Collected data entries

-- ==== Sys2Proof/Machine/State.lean ====
section
/-! DEFINITION. The state of the block, as plain data: one structure per block of the device, every register, buffer,
queue, counter, mode and pin the spec names. The value after `:=` is the value after reset; the note after a field gives
its width, the chapter and rule that name it, and where the reset value comes from: `spec`, `DC n` (design choice),
`PRE n` (presumed), or `env n` (a fact of the board or of the fuses), n a row of the assumption log. -/

namespace Sys2Proof.Machine

/-- The stops. No meaning refuses a command of the spec; the one fault is safe. -/
inductive Fault where
  /-- Raised by a meaning whose row names an element the silicon does not have (port 12, core 9, R430). Safe. -/
  | noSuchElement
  deriving DecidableEq, Repr

/-- What the model has no meaning for. -/
inductive Refusal where
  /-- Raised by an arm of `exec` whose command has no meaning yet. Safe. -/
  | notModelled (mnemonic : String)
  deriving DecidableEq, Repr

/-! ## Values shared by blocks -/

/-- A stored line: 64 bytes of data or the poison marker of R83. -/
inductive LineVal where
  | data (v : Line)
  | poison
  deriving DecidableEq, Repr, Inhabited

/-- The line no write has reached: zeros (R59, R104). -/
abbrev zeroLine : LineVal := .data 0

/-- What an access to one line is, and how it is answered. -/
inductive AccKind where
  | cxlRd                                 -- MemRd, MemRdData (R233)
  | cxlWr                                 -- MemWr, MemWrPtl (R233)
  | barRd (off len : Nat)                 -- one line's piece of a BAR2 read (R67, R240)
  | barWr (relaxed : Bool)                -- one line's piece of a BAR2 write, Relaxed Ordering set (R72)
  | coreRd (off size : Nat) (lr : Bool)   -- a core load or LR
  | coreWr                                -- a core store leaving the buffer (R303)
  | coreSc (id : Nat)                     -- a successful SC
  | coreAmo (op : AmoOp) (off size : Nat) (v : BitVec 64)   -- R308
  | coreAmoDone (old : BitVec 64)         -- the same, its read and write performed
  | twinFwd (ftag : Nat)                  -- a write the twin forwarded (R205)
  | replica (stamp gen : Nat) (fwd : Option Nat)   -- a line of a `REPL` record, applied as replica (R204)
  | dump                                  -- a PMON dump (R424)
  | pin                                   -- a stream channel promotes a billet that it pins (R261)
  deriving DecidableEq, Repr, Inhabited

/-- One access to one line of the DPA space. -/
structure Acc where
  who : Agent := .ic
  port : Nat := 15                        -- host-role port it came through; 15 none
  tag : Nat := 0
  kind : AccKind := .dump
  dpa : Nat := 0                          -- DPA of the line's first byte
  wr : Option (Line × BitVec 64) := none  -- the bytes written and their mask; `none` for a read
  rd : List RdRes := []                   -- outcomes of its access to the stored line: its reads, then its write's bursts
  more : Bool := false                    -- a later line of the same request (R39)
  deriving DecidableEq, Repr, Inhabited

/-- What an access waits for. -/
inductive Why where
  | look                 -- the port's lookaside miss (R109)
  | blocked              -- a miss on another segment than the outstanding one (R109)
  | behind               -- an earlier request of its source that waits on a miss (R109)
  | line                 -- its line of a FILLING frame (R104)
  | ready                -- past the port's lookaside, about to be served
  | evict (f : Nat)      -- the eviction that frees the frame it takes (R111)
  | frame                -- a frame shortage (R111)
  | admission                -- admission under the dirty ceiling (R118)
  | retire (f : Nat)     -- the move of its line off frame f by a retirement (R84, R85)
  | before               -- an earlier write to the same line (R201) or of the same source and segment (R71)
  | seg                  -- a migration or a resync copy of its segment (R200, R217)
  | fwd (ftag : Nat)     -- a write forwarded to the twin's home (R205)
  | ack (stamp : Nat)    -- REPL_ACK up to its stamp (R205)
  | unit (utag : Nat)    -- a UNIT_REPLY (R207, R217)
  | failover             -- a takeover in progress (R211)
  | pause                -- a closed phase of the pause (R412)
  | stall                -- a GDDR6 device whose PLL has lost lock (R390)
  deriving DecidableEq, Repr, Inhabited

/-- A waiting access, with the timebase at which it began to wait and whether the cheaper path has been asked. -/
structure Wait where
  acc : Acc := {}
  why : Why := .line
  t0 : Nat := 0
  asked : Bool := false
  missAt : Option Nat := none             -- timebase at which the TE detected its miss (R114)
  old : Bool := false                     -- taken before the migration of its segment began (R200)
  deriving DecidableEq, Repr, Inhabited

/-- A ledger record (R375). -/
structure LgRec where
  seq : Nat
  code : Nat
  source : Nat
  p0 : Nat
  p1 : Nat
  p2 : Nat
  flags : Nat
  deriving DecidableEq, Repr, Inhabited

/-- A notification entry (R325). -/
structure Note where
  code : Nat := 0
  aux : Nat := 0
  nseq : Nat := 0
  param : Nat := 0
  deriving DecidableEq, Repr, Inhabited

/-- The messages of the twin link as sent (R196). -/
inductive LinkMsg where
  | hello (p : HelloP)
  | pairResult (outcome reason pgen pairId : Nat)
  | keepalive
  | retry (expected : Nat)
  | peerStatus (pool budgetGib ceilGib budget64k : Nat)
  | repl (seg gen stamp : Nat) (recs : List ReplRec)
  | replAck (stamp : Nat)
  | fwd (tag dpa : Nat) (unmap : Bool) (mask : Option (BitVec 64)) (data : List Line) (cfg : Option CfgWrite)
  | fwdResult (tag result : Nat)
  | unitReq (tag billet unit mode : Nat)
  | unitReply (tag status stamp : Nat) (mask : BitVec 64) (data : List Line)
  | credit (frames : Nat)
  | migBegin (seg : Nat)
  | migReady (seg : Nat)
  | migDone (seg stamp : Nat)
  | genList (first : Nat) (gens : List Nat)
  | unitCopy (billet unit st : Nat) (mask : BitVec 64) (data : List Line)
  | segDone (seg gen : Nat)
  | segAck (seg : Nat)
  | resyncDone (pgen : Nat)
  | cmd (slot : List Byte)
  | cmdReply (slot : List Byte)
  | emberNotice (cause : Nat) (ents : List StreamEnt)
  | haltNotice (reason : Nat) (ents : List StreamEnt)
  | streamState (ents : List StreamEnt)
  | peerReset
  deriving DecidableEq, Repr, Inhabited

/-- PCIe completion statuses the device returns. -/
inductive CplSt where
  | sc | ur | ca
  deriving DecidableEq, Repr, Inhabited

/-- Errors logged in a function's AER registers (R241). -/
inductive AerErr where
  | unsupportedRequest | completerAbort | poisonedTlp | completionTimeout | internal | receiver
  deriving DecidableEq, Repr, Inhabited

/-- Exceptions a control core takes. -/
inductive CoreExc where
  | accessFault | loadPoison | storeError | external | watchdogStop
  deriving DecidableEq, Repr, Inhabited

/-- What the device puts out: every completion, message and pin event, newest first in `State.out`. -/
inductive Out where
  | s2mData (port ld tag : Nat) (data : LineVal) (devLoad : Nat)
  | s2mAllOnes (port ld tag devLoad : Nat)
  | s2mCmp (port ld tag devLoad : Nat)
  | s2mUnsupported (port ld tag opcode : Nat)
  | cpl (port func tag off : Nat) (st : CplSt) (data : List Byte) (ep : Bool)
  | cfgCpl (port func off : Nat) (value : Option Word)
  | aer (port func : Nat) (err : AerErr)
  | errFatal (port func : Nat)
  | msix (port func vec : Nat)
  | icIrq
  | link (h : LinkHdr) (msg : LinkMsg)
  | ring (port consumer addr : Nat) (data : List Byte)
  | hostWr (port func addr : Nat) (data : List Byte)
  | smbus (data : List Byte)
  | smbusNack
  | regRead (ag : Agent) (value : Nat)
  | coreVal (core : Nat) (value : BitVec 64)
  | coreExc (core : Nat) (exc : CoreExc)
  | gpf (port : Nat)
  | cxlMbox (port ld : Nat) (code : Nat) (data : List Nat)
  | fmLd (port code : Nat) (data : List Nat)
  | sweepIrq (role : Nat)
  deriving DecidableEq, Repr, Inhabited

/-! ## Board and fuses: facts of the part and its board that no command changes -/

/-- Environment facts: the fuses, the straps and the population kindling finds (R15, R17, R343, R391). -/
structure Board where
  serial : Nat := 0x960                   -- 64 | 15 R343 | env 6
  root0Revoked : Bool := false            -- 1 | 15 R343 | env 6
  rootHash0 : Nat := 0xA0                 -- 384 | 15 R343 | env 6
  rootHash1 : Nat := 0xA1                 -- 384 | 15 R343 | env 6
  fCode : Nat := 2                        -- 8 | 19 GLB_REV | env 6
  mCode : Nat := 3                        -- 8 | 19 GLB_REV | env 6
  romVer : Nat := 0x00010000              -- 32 | 19 GLB_ROM_VER | env 6
  density : Nat := 1                      -- 2 | 05 R75 FT_CFG | env 6
  speed : Nat := 2                        -- 2 | 05 R75 FT_CFG | env 6
  gddr : BitVec 32 := 0xFFFFFFFF          -- 32 | 05 R74 devices that respond | env 6
  luns : Nat := 16                        -- 5 | 07 R122 LUNs on each channel | env 6
  ratedLine : Nat := 0                    -- 16 | 01 R15 | env 6
  strapBoot : Nat := 0                    -- 2 | 17 R391 | env 6
  strapClk : Nat := 0                     -- 2 | 03 R51 | env 6
  strapTwin : Bool := false               -- 1 | 09 R189 (true: twin B) | env 6
  pseqInHigh : Bool := true               -- 1 | 17 R404 (pull-up) | spec
  coresOk : BitVec 6 := 0x3F              -- 6 | 13 R295 self-test outcome of C0-C5 | env 6
  rngOk : Bool := true                    -- 1 | 15 R344 health tests at kindling | env 6
  gddrOdd : List (Nat × Nat × Nat) := []  -- list | 01 R16 devices of another density or speed grade: device, density, speed | env 6
  chanLuns : List (Nat × Nat) := []       -- list | 01 R16 channels with another number of LUNs | env 6
  chanDies : List Nat := []               -- list | 01 R16 channels with LUNs of another die type | env 6
  nandOk : Bool := true                   -- 1 | 07 R120, R121 every LUN has the features and the parameter page asked | env 6
  bareTest : SelfTest := {}               -- record | 05 R93 what fails the self-test of a start without formatted media | env 6
  factoryBad : List Nat := []             -- list | 07 R152 block sets with factory marks (LUN * 4096 + block) | env 6
  optOk : Bool := true                    -- 1 | 17 R393 the option-store controller keeps its bounds | env 6
  deriving DecidableEq, Repr, Inhabited

/-! ## Time and pace (03) -/

/-- Alignment states of R54, as `STATE` of TB_PPS_STAT codes them. -/
inductive PpsState where
  | free | stepPending | tracking | holdover
  deriving DecidableEq, Repr, Inhabited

▸ **Problem**: Among the entries above, find the line with "(seg gen : Nat)" and the line with "inductive Out where"; give again exactly these two lines and all lines between them.

▸ **Solution for this task**:
  | segDone (seg gen : Nat)
  | segAck (seg : Nat)
  | resyncDone (pgen : Nat)
  | cmd (slot : List Byte)
  | cmdReply (slot : List Byte)
  | emberNotice (cause : Nat) (ents : List StreamEnt)
  | haltNotice (reason : Nat) (ents : List StreamEnt)
  | streamState (ents : List StreamEnt)
  | peerReset
  deriving DecidableEq, Repr, Inhabited

/-- PCIe completion statuses the device returns. -/
inductive CplSt where
  | sc | ur | ca
  deriving DecidableEq, Repr, Inhabited

/-- Errors logged in a function's AER registers (R241). -/
inductive AerErr where
  | unsupportedRequest | completerAbort | poisonedTlp | completionTimeout | internal | receiver
  deriving DecidableEq, Repr, Inhabited

/-- Exceptions a control core takes. -/
inductive CoreExc where
  | accessFault | loadPoison | storeError | external | watchdogStop
  deriving DecidableEq, Repr, Inhabited

/-- What the device puts out: every completion, message and pin event, newest first in `State.out`. -/
inductive Out where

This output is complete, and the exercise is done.